There was only cold emptiness and bitter absence.

She had been dreaming of him again, of the sunlit days in Agua Caliente, when no anger lay between them, and the only doubts were hers. She could still remember the shape of him, the salt-sweet taste of his skin, how he loved to trace her breasts and belly with kisses.

A sound escaped her, halfway between laughter and a sob. So brief a time she had had him, in all the years of her life, and those days had swelled to overwhelm the rest.

She had driven him away. Her error, her folly had done it. She had not trusted him, though he proved over and over that he was stronger than his blood.

Only the gods knew where he had gone. People were saying that the enemy had taken and corrupted him. She did not believe it. He had fled by his own will, under his own power. He had vanished from all awareness—save that she would have known, deep in her heart, if he had died.

The enemy was coming. He had breached the outer defenses of the kingdom. He had entered the marches, the grey country between worlds. Men and demons followed him.

“Open the way for him,” Nieve said. “Lure him in. Close behind him and destroy him.”

The nine ladies gathered in a high chamber. It was in another tower than the shrine of the Grail. That one looked eastward to the sunrise. This looked north, to the winds of winter and the cold still light, and the enemy's ancient stronghold beyond the world's end.

Here was a chamber of guard and watchfulness. Its center was a stone table, and on it a globe of crystal.

They stood round the crystal, nine ladies, tall and short, dark and fair, beautiful and simply pleasant to look on. But to the eyes of the spirit they were all much the same: shining with the splendor of their magic, and bound inextricably to the light.

In the crystal was the orb of the mortal world, blue and white, brown and green, hanging like a jewel in the night. At Nieve's words the vision shifted. The world blurred. The night brightened to twilight, a shimmer of mist and magic, somewhat like falling water, and somewhat like the gleam on the face of a pearl.

Darkness crawled across it. It wore the semblance of a serpent. Its scales were the bodies of men and demons. Its eyes were blind orbs, lit with a pallid light like the moon behind clouds. In its head was set a dark jewel.

There was the enemy, commanding his army of slaves both mortal and otherwise.

“He will break through our defenses,” Nieve said in her calm practical voice. “He's too strong for us without the king to anchor our strength. If we let him think he's defeated us before he actually has, he may grow overconfident. Then we may have some hope of driving him back.”

“And,” said dark Inanna, “if he breaks through in a place of his choosing, he'll ravage our country before he comes to Carbonek. We can offer him our weakness in a corner of the empty lands, and bring him direct here.”

None of them took issue with that. They had been together long and long, guarding the Grail. What one thought, another might say, as easy, as unconscious as the drawing of a breath.

Sarissa, who had been apart from them for a year and more, could feel the bonds tugging at her, the weaving closing about her, drawing her into its warp and woof.
She did not want to argue with a plan that was both simple and profoundly sensible. And yet she also did not want to be wholly at one with the rest. She wanted—she knew not what.

Roland.

She thrust that name aside, out of her mind, if never out of her heart. She said, “So let it be done. Let him wander yet a while, and fancy that he tests our defenses. We'll weaken them slowly, open the way to him beyond the field of the standing stones. And when he comes—”

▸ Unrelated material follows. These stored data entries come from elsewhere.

@[simp] theorem raiseFault_prm (f : FaultKind) (s : State) : (raiseFault f s).prm = s.prm := rfl
@[simp] theorem raiseFault_en (f : FaultKind) (s : State) : (raiseFault f s).en = s.en := rfl
@[simp] theorem raiseFault_fault (f : FaultKind) (s : State) : (raiseFault f s).fault = true := rfl
@[simp] theorem raiseFault_busy (f : FaultKind) (s : State) : (raiseFault f s).busy = s.busy := rfl
@[simp] theorem raiseFault_collision (f : FaultKind) (s : State) : (raiseFault f s).collision = s.collision := rfl
@[simp] theorem raiseFault_faultCode (f : FaultKind) (s : State) : (raiseFault f s).faultCode = faultCodeOf f := rfl
@[simp] theorem raiseFault_cfg (f : FaultKind) (s : State) : (raiseFault f s).cfg = s.cfg := rfl
@[simp] theorem raiseFault_tbl (f : FaultKind) (s : State) : (raiseFault f s).tbl = s.tbl := rfl
@[simp] theorem raiseFault_energy (f : FaultKind) (s : State) : (raiseFault f s).energy = s.energy := rfl
@[simp] theorem raiseFault_txq (f : FaultKind) (s : State) : (raiseFault f s).txq = s.txq := rfl
@[simp] theorem raiseFault_rxBase (f : FaultKind) (s : State) : (raiseFault f s).rxBase = s.rxBase := rfl
@[simp] theorem raiseFault_rx (f : FaultKind) (s : State) : (raiseFault f s).rx = s.rx := rfl
@[simp] theorem raiseFault_st (f : FaultKind) (s : State) : (raiseFault f s).st = s.st := rfl
@[simp] theorem raiseFault_collecting (f : FaultKind) (s : State) : (raiseFault f s).collecting = s.collecting := rfl
@[simp] theorem raiseFault_cur (f : FaultKind) (s : State) : (raiseFault f s).cur = s.cur := rfl
@[simp] theorem raiseFault_saved (f : FaultKind) (s : State) : (raiseFault f s).saved = s.saved := rfl
@[simp] theorem raiseFault_candValid (f : FaultKind) (s : State) : (raiseFault f s).candValid = s.candValid := rfl
@[simp] theorem raiseFault_candPos (f : FaultKind) (s : State) : (raiseFault f s).candPos = s.candPos := rfl
@[simp] theorem raiseFault_candD2 (f : FaultKind) (s : State) : (raiseFault f s).candD2 = s.candD2 := rfl
@[simp] theorem raiseFault_candE (f : FaultKind) (s : State) : (raiseFault f s).candE = s.candE := rfl
@[simp] theorem raiseFault_bitbuf (f : FaultKind) (s : State) : (raiseFault f s).bitbuf = s.bitbuf := rfl
@[simp] theorem raiseFault_need (f : FaultKind) (s : State) : (raiseFault f s).need = s.need := rfl
@[simp] theorem raiseFault_lenVal (f : FaultKind) (s : State) : (raiseFault f s).lenVal = s.lenVal := rfl
@[simp] theorem raiseFault_rxf (f : FaultKind) (s : State) : (raiseFault f s).rxf = s.rxf := rfl
@[simp] theorem raiseFault_csHist (f : FaultKind) (s : State) : (raiseFault f s).csHist = s.csHist := rfl
@[simp] theorem raiseFault_csSum (f : FaultKind) (s : State) : (raiseFault f s).csSum = s.csSum := rfl
@[simp] theorem raiseFault_badFrames (f : FaultKind) (s : State) : (raiseFault f s).badFrames = s.badFrames := rfl
@[simp] theorem raiseFault_sampleOut (f : FaultKind) (s : State) : (raiseFault f s).sampleOut = s.sampleOut := rfl
@[simp] theorem raiseFault_ports (f : FaultKind) (s : State) : (raiseFault f s).ports = s.ports := rfl

@[simp] theorem putBeats_prm (ws : List Word) (s : State) : (putBeats ws s).prm = s.prm := rfl
@[simp] theorem putBeats_en (ws : List Word) (s : State) : (putBeats ws s).en = s.en := rfl
@[simp] theorem putBeats_fault (ws : List Word) (s : State) : (putBeats ws s).fault = s.fault := rfl
@[simp] theorem putBeats_busy (ws : List Word) (s : State) : (putBeats ws s).busy = s.busy := rfl
@[simp] theorem putBeats_collision (ws : List Word) (s : State) : (putBeats ws s).collision = s.collision := rfl
@[simp] theorem putBeats_faultCode (ws : List Word) (s : State) : (putBeats ws s).faultCode = s.faultCode := rfl
@[simp] theorem putBeats_cfg (ws : List Word) (s : State) : (putBeats ws s).cfg = s.cfg := rfl
@[simp] theorem putBeats_tbl (ws : List Word) (s : State) : (putBeats ws s).tbl = s.tbl := rfl
@[simp] theorem putBeats_energy (ws : List Word) (s : State) : (putBeats ws s).energy = s.energy := rfl
@[simp] theorem putBeats_txq (ws : List Word) (s : State) : (putBeats ws s).txq = s.txq := rfl
@[simp] theorem putBeats_rxBase (ws : List Word) (s : State) : (putBeats ws s).rxBase = s.rxBase := rfl
@[simp] theorem putBeats_rx (ws : List Word) (s : State) : (putBeats ws s).rx = s.rx := rfl
@[simp] theorem putBeats_st (ws : List Word) (s : State) : (putBeats ws s).st = s.st := rfl
@[simp] theorem putBeats_collecting (ws : List Word) (s : State) : (putBeats ws s).collecting = s.collecting := rfl
@[simp] theorem putBeats_cur (ws : List Word) (s : State) : (putBeats ws s).cur = s.cur := rfl
@[simp] theorem putBeats_saved (ws : List Word) (s : State) : (putBeats ws s).saved = s.saved := rfl
@[simp] theorem putBeats_candValid (ws : List Word) (s : State) : (putBeats ws s).candValid = s.candValid := rfl
@[simp] theorem putBeats_candPos (ws : List Word) (s : State) : (putBeats ws s).candPos = s.candPos := rfl
@[simp] theorem putBeats_candD2 (ws : List Word) (s : State) : (putBeats ws s).candD2 = s.candD2 := rfl
@[simp] theorem putBeats_candE (ws : List Word) (s : State) : (putBeats ws s).candE = s.candE := rfl
@[simp] theorem putBeats_bitbuf (ws : List Word) (s : State) : (putBeats ws s).bitbuf = s.bitbuf := rfl
@[simp] theorem putBeats_need (ws : List Word) (s : State) : (putBeats ws s).need = s.need := rfl
@[simp] theorem putBeats_lenVal (ws : List Word) (s : State) : (putBeats ws s).lenVal = s.lenVal := rfl
@[simp] theorem putBeats_rxf (ws : List Word) (s : State) : (putBeats ws s).rxf = s.rxf := rfl
@[simp] theorem putBeats_csHist (ws : List Word) (s : State) : (putBeats ws s).csHist = s.csHist := rfl
@[simp] theorem putBeats_csSum (ws : List Word) (s : State) : (putBeats ws s).csSum = s.csSum := rfl
@[simp] theorem putBeats_badFrames (ws : List Word) (s : State) : (putBeats ws s).badFrames = s.badFrames := rfl
@[simp] theorem putBeats_sampleOut (ws : List Word) (s : State) : (putBeats ws s).sampleOut = s.sampleOut := rfl
@[simp] theorem putBeats_ports (ws : List Word) (s : State) : (putBeats ws s).ports = { s.ports with cmdOut := s.ports.cmdOut ++ ws } := rfl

“When he comes,” said Inanna, “we face him.”

“And vanquish him, one hopes,” murmured the usually silent Liu. Her almond eyes were lowered, her ivory face serene.

“We'll do what we can,” Nieve said.

“But without a king strong enough to bolster us, what hope do we have?” Freya demanded. “Truly—what hope is there?”

“More than none,” said Nieve. “The champion may come back. The sword may do what it was wrought to do.”

“Or not.” Freya's white hand parted the air. A thing of forged steel took shape above the table. Durandal's white pommel mirrored the eyes of the serpent within the globe of crystal. With a swift, fierce gesture, she thrust it into the globe.

The crystal did not shatter. The sword's blade sank into it as if it had been soft clay. It pierced the heart of the serpent.

“An omen,” Clodia said. “May it come to pass.”

Freya shook her head, tossing her wheat-fair braids. She turned on her heel and stalked away.

Sarissa stared for a while at the place where she had been. Not so perfect a harmony, then, after all.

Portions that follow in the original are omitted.